The One Centime coin was the smallest circulating denomination of the Swiss Franc from its inception in 1850 until it was demonetised at the end of 2006. Given that Switzerland has four official languages, the sub-unit of the Franc has four different names; it is centime (c.) in French, Rappen (Rp.) in German, centesimo (ct.) in Italian and rap (rp.) in Romansh. Some English-language catalogues call the coin a "1 Rappen" coin, but the English-language publications of the Swiss National Bank and Swissmint prefer the word "1 centime".
Swissmint states that the first version of the coin was designed by Alexander Hutter and engraved by Jean-Jacques Barre of Monnaie de Paris (the Paris Mint), where Swiss coins were struck for the first couple of years after their introduction. This was used for almost a century until, in November 1947, the Swiss Federal Mint (now Swissmint) put out a call for new designs of the one and two centime coins, for which Josef Tannheimer won the first prize. Starting in 1948, these coins were minted with his designs, until they were discontinued in 2006 and 1974 respectively. Coins carrying the first design were demonetised on 1st February 1952.
Excluding the years of the Second World War, when coins were struck of zinc between 1942 and 1946, the size and composition of the 1 centime coin did not change; it was made of a bronze alloy of 95% copper, 4% tin and 1% zinc.
Coins carrying the original design were demonetised on 1st February 1952.

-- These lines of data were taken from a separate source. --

-- ==== Sys2Proof/Tests/Slice0.lean ====
section
/-! SUPPORT. The model's own tests: decoding of words written out from the spec's encodings (30_encoding.md R72 to R74),
ill-formed terms that each check refuses (R76, R79, R81), single steps with values from spec/95_test_vectors.md, and for
each statement with hypotheses a concrete state and operands that meet them. -/

namespace Sys2Proof.Tests
open Sys2Proof.Machine

/-! ### Decoding, one word for each constructor, its bits from R71 and R73 -/

theorem test_decode_keyNone : decode (.key 0b0_00_00) = .keyNone := by decide
theorem test_decode_key1 : decode (.key 0b1_00_00) = .key1 := by decide
theorem test_decode_key2 : decode (.key 0b1_00_01) = .key2 := by decide
theorem test_decode_key3 : decode (.key 0b1_00_10) = .key3 := by decide
theorem test_decode_keyA : decode (.key 0b1_00_11) = .keyA := by decide
theorem test_decode_key4 : decode (.key 0b1_01_00) = .key4 := by decide
theorem test_decode_key5 : decode (.key 0b1_01_01) = .key5 := by decide
theorem test_decode_key6 : decode (.key 0b1_01_10) = .key6 := by decide
theorem test_decode_keyB : decode (.key 0b1_01_11) = .keyB := by decide
theorem test_decode_key7 : decode (.key 0b1_10_00) = .key7 := by decide
theorem test_decode_key8 : decode (.key 0b1_10_01) = .key8 := by decide
theorem test_decode_key9 : decode (.key 0b1_10_10) = .key9 := by decide
theorem test_decode_keyC : decode (.key 0b1_10_11) = .keyC := by decide
theorem test_decode_keyStar : decode (.key 0b1_11_00) = .keyStar := by decide
theorem test_decode_key0 : decode (.key 0b1_11_01) = .key0 := by decide
theorem test_decode_keyHash : decode (.key 0b1_11_10) = .keyHash := by decide
theorem test_decode_keyD : decode (.key 0b1_11_11) = .keyD := by decide
theorem test_decode_endProg : decode (.cmd 0b000_00000_00000000_0000000000000000_0000000000000000) = .endProg := by decide
theorem test_decode_beep : decode (.cmd 0b001_00000_00000011_0000000110111000_0000000000000010) = .beep 3 440 2 := by decide
theorem test_decode_melody : decode (.cmd 0b010_00000_00000000_0000000000000000_0000000000000000) = .melody := by decide
theorem test_decode_letter : decode (.cmd 0b011_00000_00000001_0000000000000000_0000000000000000) = .letter 1 := by decide
theorem test_decode_fill : decode (.cmd 0b100_00000_00000010_0000000000000000_0000000000000000) = .fill 2 := by decide
theorem test_decode_pause : decode (.cmd 0b101_00000_00000000_0000000000000000_0000000000000001) = .pause 1 := by decide
theorem test_decode_reboot : decode (.cmd 0b110_00000_00000000_0000000000000000_0000000000000000) = .reboot := by decide
theorem test_decode_reservedOp7 : decode (.cmd 0b111_00000_00000000_0000000000000000_0000000000000000) = .reservedOp7 := by decide

/-- A KEY code with V = 0 is "none" whatever the other bits hold (R71). -/
theorem test_decode_none_ignores_row_col : decode (.key 0b0_10_11) = .keyNone := by decide
/-- RSV and unused fields are ignored (R76; V-E2). -/
theorem test_decode_ignores_rsv : decode (.cmd 0x810000000000) = .fill 0 := by decide
theorem test_table_word_key : decodeTableWord 8 0x1D = some .key0 := by decide
theorem test_table_word_cmd : decodeTableWord 48 0x200203E800C8 = some (.beep 2 1000 200) := by decide
theorem test_no_format_of_16_bits : codeOfBits 16 0 = .error (.noFormat 16) := by decide
theorem test_key_byte_too_wide : codeOfBits 8 0x30 = .error (.tooWide 5) := by decide
theorem test_note_format : noteBits ⟨262, 500⟩ = 0x010601F4 ∧ noteOf 0x010601F4 = ⟨262, 500⟩ := by decide
theorem test_rgb_format : rgbBits ⟨32, 64, 16⟩ = 0x204010 ∧ rgbOf 0x204010 = ⟨32, 64, 16⟩ := by decide

/-! ### Well-formedness: a term that each check refuses (R76, R81) -/

theorem test_refuses_reserved_op : Instr.reservedOp7.check = .error .reservedOp := by decide
theorem test_refuses_letter_5 : (Instr.letter 5).check = .error .reservedIndex := by decide
theorem test_refuses_fill_5 : (Instr.fill 5).check = .error .reservedIndex := by decide
theorem test_wf_len_refuses_empty : checkProg [] = .error .wfLen := by decide
theorem test_wf_len_refuses_nine : checkProg (List.replicate 8 0x200000000000 ++ [0]) = .error .wfLen := by decide
/-- V-E3: `[NOP]` has no END or REBOOT. -/
theorem test_wf_term_refuses_nop : checkProg [0x200000000000] = .error .wfTerm := by decide
theorem test_wf_term_refuses_early_end : checkProg [0, 0] = .error .wfTerm := by decide
theorem test_wf_op_refuses_op7 : checkProg [0xE00000000000, 0] = .error .wfOp := by decide
theorem test_wf_rsv_refuses_rsv : checkProg [0x810000000000, 0] = .error .wfRsv := by decide
theorem test_wf_rsv_refuses_end_operand : checkProg [0x000000000001] = .error .wfRsv := by decide
theorem test_wf_idx_refuses_letter_5 : checkProg [0x600500000000, 0] = .error .wfIdx := by decide
theorem test_wf_accepts_sample :
    checkProg [0x200100000005, 0xA00000000001, 0x800100000000, 0x200000000000, 0] = .ok () := by decide
/-- R80: INTRO's beep is at the build's own `BUZZER_FREQ_HZ`; the rest is the five letters and the melody. -/
theorem test_intro_uses_buzzer_freq : expandLine { toyParams with buzzerFreqHz := 440 } .intro =
    .ok [.beep 2 440 200, .letter 0, .letter 1, .letter 2, .letter 3, .letter 4, .melody] := by decide
theorem test_asm_refuses_times_256 : expandLine toyParams (.beep 256 0 0) = .error (.times 256) := by decide
theorem test_asm_refuses_freq_65536 : expandLine toyParams (.beep 1 65536 0) = .error (.freq 65536) := by decide
theorem test_asm_refuses_pause_65536 : expandLine toyParams (.pause 65536) = .error (.ms 65536) := by decide

/-! ### Small states -/

/-- All columns high, no reset, the LED channel ready. -/
def quiet : Pins := ⟨false, 0b1111, true⟩
/-- The same with the channel not ready. -/
def notReady : Pins := ⟨false, 0b1111, false⟩
/-- The toy configuration's state right after reset but for the phase, with quiet inputs for `n` cycles. -/
def toy (ph : Phase) (n : Nat) : State :=
  { State.resetWith toyParams (actProgRef toyParams) (List.replicate n quiet) 1 with ph := ph }
/-- The next state of an outcome, if it has one. -/
def nextOf : Host.Outcome State Fault Refusal → Option State
  | .next t => some t
  | .fault _ => none
  | .refused _ => none
/-- A configuration at 1000 Hz (one cycle a millisecond), with eight notes of duration 0. -/
def slow : Params := { toyParams with clkHz := 1000, clkOk := by decide, melody := Vector.replicate 8 ⟨0, 0⟩ }
/-- A DISP_FETCH state of key index 14 under that configuration, its program `w` and END. -/
def fetching (w : Cmd) (n : Nat) : State :=
  { State.resetWith slow ((actProgRef slow).set 14 [w, 0]) (List.replicate n quiet) 1 with ph := .dispFetch, key := 0x1E }
/-- The configuration of vector V-T1. -/
def fast : Params := { clkHz := 125000000 }

/-! ### Single steps -/

/-- V-K2: the default `SETTLE_CYC` at 125 MHz is 126; at the toy clock it is 2. -/
theorem test_default_settle : fast.settleCyc = 126 ∧ toyParams.settleCyc = 2 := by decide

/-- V-T1. -/
theorem test_div16_at_125MHz : [(0 : BitVec 16), 119, 120, 440, 30517, 30518].map (div16 fast) = [4095, 4095, 4069, 1109, 16, 16] := by
  decide
/-- V-T5. -/
theorem test_pwm_out_edges : ({ toy .beepOn 1 with pwmCnt := 2047, pwmLevel := 2048 } : State).pwmOut = true ∧
    ({ toy .beepOn 1 with pwmCnt := 2048, pwmLevel := 2048 } : State).pwmOut = false := by decide
/-- V-E2, 41 R122: FILL WHITE_DIM loads 0x4020_1000. -/
theorem test_fill_white_dim : (nextOf (exec (.fill 4) (toy .dispFetch 1))).map (fun t => (t.ledWord, t.frPix, t.frIdx)) =
    some (0x40201000, 24, 4) := by decide
theorem test_fill_5_faults : (nextOf (exec (.fill 5) (toy .dispFetch 1))).map (fun t => (t.ph, t.faultCode)) =
    some (.fault, .reservedIndex) := by decide
/-- 41 R123: LETTER A loads 0x007F_0000; V-F1: O starts with an unlit cell. -/
theorem test_letter_first_words : (nextOf (exec (.letter 0) (toy .dispFetch 1))).map (·.ledWord) = some 0x007F0000 ∧
    (nextOf (exec (.letter 3) (toy .dispFetch 1))).map (·.ledWord) = some 0 := by decide
/-- V-D2. -/
theorem test_letter_5_faults : (nextOf (exec (.letter 5) (toy .dispFetch 1))).map (fun t => faultCodeBits t.faultCode) =
    some 2 := by decide
/-- V-T6 and V-T7: 200 ms at T = 8 are 1600 cycles. -/
theorem test_beep_loads : (nextOf (exec (.beep 2 1000 200) (toy .dispFetch 1))).map
    (fun t => (t.dcnt, t.tgRem, t.pwmDiv16, t.pwmLevel)) = some (1600, 2, 16, 2048) := by decide
/-- L3-4: a frequency of 0 changes the divider and stays silent. -/
theorem test_beep_silent : (nextOf (exec (.beep 1 0 5) (toy .dispFetch 1))).map (fun t => (t.pwmDiv16, t.pwmLevel, t.dcnt)) =
    some (4095, 0, 40) := by decide
/-- V-T8: a 500 ms note at T = 8. -/
theorem test_melody_first_note : (nextOf (exec .melody (toy .dispFetch 1))).map (fun t => (t.dcnt, t.tgNote, t.ph)) =
    some (4000, 0, .melOn) := by decide
/-- L3-2: PAUSE 100 is 800 cycles. -/
theorem test_pause_100 : (nextOf (exec (.pause 100) (toy .dispFetch 1))).map (fun t => (t.dcnt, t.ph)) = some (800, .pauseW) := by
  decide
/-- L3-4: the advance in the cycle of a tone write still uses the old divider (42 R143). -/
theorem test_tone_write_keeps_advance : (nextOf (step { fetching 0x200100000005 1 with pwmCnt := 62 })).map
    (fun t => (t.pwmCnt, t.pwmFrac, t.pwmDiv16)) = some (63, 0, 4095) := by decide
/-- 40 R105: key '0' is reported on release. -/
theorem test_release_of_key_0 : (nextOf (step { toy .ksRel 1 with ksR := 3, ksC := 1, rowN := 0b0111 })).map
    (fun t => (t.key, t.logValid, t.logCode, t.rowN, t.ph)) = some (0x1D, true, 0x1D, 0b1111, .dispFetch) := by decide
/-- V-R2: cycle 2 drives row 0 with `scnt = 2`. -/
theorem test_first_cycle_after_reset : (nextOf (step (toy .idleWait 1))).map (fun t => (t.ph, t.rowN, t.scnt)) =
    some (.ksSettle, 0b1110, 2) := by decide
/-- The last column of the last row, high: "none", no log pulse (R193), 100 ms at T = 8. -/
theorem test_no_key : (nextOf (step { toy .ksCol 1 with ksR := 3, ksC := 3 })).map (fun t => (t.ph, t.dcnt, t.logValid)) =
    some (.idleWait, 800, false) := by decide
/-- The host's placing of an instruction: the very next step runs it, a CMD and a KEY code. -/
theorem test_place_cmd : (nextOf (step (State.reset.withFetchWord 48 0xC00000000000))).map (·.ph) = some .halt := by decide
theorem test_place_key : (nextOf (step (State.reset.withFetchWord 8 0x1E))).map (·.key) = some 0x1E := by decide
/-- R109: closing key (1,1) pulls column 1 low while row 1 is driven, and only then. -/
theorem test_matrix_columns : matrixCols (1#16 <<< 5) 0b1101 = 0b1101 ∧ matrixCols (1#16 <<< 5) 0b1110 = 0b1111 := by decide

/-! ### The statements' hypotheses are met together: one state for each clause, at a boundary where there is one -/

theorem quiet_run (s : State) (m n : Nat) (h : s.inputs = List.replicate m quiet) (hn : n ≤ m) : NoReset n s ∧ LedReady n s :=
  ⟨noReset_of_replicate h rfl hn, ledReady_of_replicate h rfl hn⟩

theorem witness_KeyAndCommandWordsDecode : (0b01111 : KeyCode).getLsbD 4 = false := by decide
theorem witness_DividerFollowsFormula : (1 : BitVec 16) ≠ 0 ∧ fast.clkHz = 125000000 ∧ (119 : BitVec 16).toNat ≤ 119 ∧
    30518 ≤ (30518 : BitVec 16).toNat := by decide
theorem witness_PwmOutComparesCounter : ({ toy .beepOn 1 with pwmLevel := 2048 } : State).pwmLevel = 2048 ∧
    (toy .beepOn 1).pwmLevel = 0 ∧ (toy .beepOn 1).pwmCnt = (toy .halt 1).pwmCnt ∧
    (toy .beepOn 1).pwmLevel = (toy .halt 1).pwmLevel := by decide
theorem witness_PackPlacesChannels : toyParams.pack = .grbHi ∧ ({ toyParams with pack := .gLo } : Params).pack = .gLo := by
  decide
theorem witness_FillStartsFrame : (4 : BitVec 8).toNat ≤ 4 ∧ 5 ≤ (5 : BitVec 8).toNat := by decide
theorem witness_LetterStartsFrame : (4 : BitVec 8).toNat < 5 ∧ 5 ≤ (5 : BitVec 8).toNat := by decide
theorem witness_StepRunsDecodedInstruction :
    ((fetching 0x800400000000 1).pins.rst = false ∧ (fetching 0x800400000000 1).ph = .dispFetch ∧
      ((fetching 0x800400000000 1).rom.get ((fetching 0x800400000000 1).key.extractLsb' 0 4).toFin)[
        (fetching 0x800400000000 1).apc.toNat]? = some 0x800400000000) ∧
    ((toy .ksRel 1).pins.rst = false ∧ (toy .ksRel 1).sync2.getLsbD (toy .ksRel 1).ksC.toNat = true) ∧
    ({ toy .ksCol 1 with ksR := 3, ksC := 3 } : State).sync2.getLsbD 3 = true := by decide
theorem witness_AlwaysRunningPart : DividerInv (toy .idleWait 1) ∧
    ({ toy .idleWait 1 with pwmDiv16 := 40 } : State).pwmFrac.toNat + 16 < 40 := by unfold DividerInv; decide
theorem witness_overrun : (toy .dispFetch 1).pins.rst = false ∧
    (({ toy .dispFetch 1 with apc := 8 } : State).rom.get
      (({ toy .dispFetch 1 with apc := 8 } : State).key.extractLsb' 0 4).toFin).length ≤ 8 := by decide
theorem witness_SettlePhaseStep : (toy .ksSettle 1).pins.rst = false ∧
    ({ toy .ksSettle 1 with scnt := 1 } : State).scnt.toNat ≤ 1 ∧ 1 < ({ toy .ksSettle 1 with scnt := 2 } : State).scnt.toNat := by
  decide
theorem witness_ColumnPhaseStep : (toy .ksCol 1).pins.rst = false ∧
    ({ toy .ksCol 1 with sync2 := 0b1110 } : State).sync2.getLsbD (toy .ksCol 1).ksC.toNat = false ∧
    (({ toy .ksCol 1 with ksC := 2 } : State).sync2.getLsbD 2 = true ∧ (2 : BitVec 2).toNat < 3) ∧
    (({ toy .ksCol 1 with ksC := 3, ksR := 2 } : State).sync2.getLsbD 3 = true ∧ (2 : BitVec 2).toNat < 3) ∧
    ({ toy .ksCol 1 with ksC := 3, ksR := 3 } : State).sync2.getLsbD 3 = true := by decide
theorem witness_ReleasePhaseStep : (toy .ksRel 1).pins.rst = false ∧
    (toy .ksRel 1).sync2.getLsbD (toy .ksRel 1).ksC.toNat = true ∧
    ({ toy .ksRel 1 with sync2 := 0b1110 } : State).sync2.getLsbD (toy .ksRel 1).ksC.toNat = false := by decide
theorem witness_IdleExitStartsScan : (toy .idleWait 1).pins.rst = false ∧
    ({ toy .idleWait 1 with dcnt := 1 } : State).dcnt.toNat ≤ 1 ∧ toyParams.settleCyc < 2 ^ 16 := by decide
theorem witness_BeepPhaseExits : (toy .beepOn 1).pins.rst = false ∧ (toy .beepGap 1).pins.rst = false ∧
    ({ toy .beepGap 1 with dcnt := 1, tgRem := 1 } : State).tgRem.toNat ≤ 1 ∧
    1 < ({ toy .beepGap 1 with dcnt := 1, tgRem := 2 } : State).tgRem.toNat := by decide
theorem witness_MelodyPhaseExits : (toy .melOn 1).pins.rst = false ∧ (toy .melGap 1).pins.rst = false ∧
    ({ toy .melGap 1 with dcnt := 1, tgNote := 7 } : State).tgNote = 7 ∧
    ({ toy .melGap 1 with dcnt := 1, tgNote := 6 } : State).tgNote.toNat + 1 < 8 := by decide
/-- FR_EMIT with the channel not ready; ready before the last word; and on the last word of each kind of frame. -/
theorem witness_EmitPhaseStep :
    (({ toy .frEmit 0 with inputs := [notReady] } : State).pins.rst = false ∧
      ({ toy .frEmit 0 with inputs := [notReady] } : State).pins.ledReady = false) ∧
    ((toy .frEmit 1).pins.rst = false ∧ (toy .frEmit 1).pins.ledReady = true ∧
      ({ toy .frEmit 1 with frPix := 24, frIdx := 4 } : State).frPix ≠ 0 ∧ (24 : BitVec 5).toNat ≤ 24 ∧
      (4 : BitVec 3).toNat ≤ 4) ∧
    ((toy .frEmit 1).frPix = 0 ∧ (toy .frEmit 1).frKind = .fill ∧ toyParams.renderMode = .single ∧
      ({ toy .frEmit 1 with frKind := .letter, cfg := { toyParams with renderMode := .replay } } : State).cfg.renderMode =
        .replay) := by decide
theorem witness_ReplayStepExit : (toy .frStep 1).pins.rst = false ∧ (toy .frStep 1).dcnt.toNat ≤ 1 ∧
    (24 : BitVec 5) = 24 ∧ (23 : BitVec 5).toNat < 24 ∧ (4 : BitVec 3).toNat < 5 := by decide
theorem witness_HoldAndPauseExit : ((toy .frHold 1).pins.rst = false ∧ (toy .frHold 1).dcnt.toNat ≤ 1) ∧
    (toy .pauseW 1).pins.rst = false ∧ (toy .pauseW 1).dcnt.toNat ≤ 1 := by decide
theorem witness_TerminalPhasesStay : (toy .halt 1).pins.rst = false ∧ (toy .fault 1).pins.rst = false := by decide
theorem witness_ResetEdgeLoadsResetValues : ({ toy .halt 0 with inputs := [⟨true, 0, false⟩] } : State).pins.rst = true := by
  decide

The obverse features at its centre within a beaded circle the Swiss Coat of Arms (equilateral wide "Swiss" cross on a rounded triangular shield, thin vertical lines being a heraldic representation of the red background), with a broad-brimmed feathered hat on top, on a laurel branch (left) and an oak branch (right). The legend HELVETIA (the Latin name of the female personification of Switzerland) is around above. The date is around below.
The reverse features at its centre within a beaded circle the numeral 1 representing the value, surrounded by a laurel wreath. The mint mark, A for the Paris Mint in 1850 and 1851, or B for Swissmint (previously known as the Bern / Berne Mint or the Federal Mint of Switzerland) thereafter, is under the ribbon tying the wreath.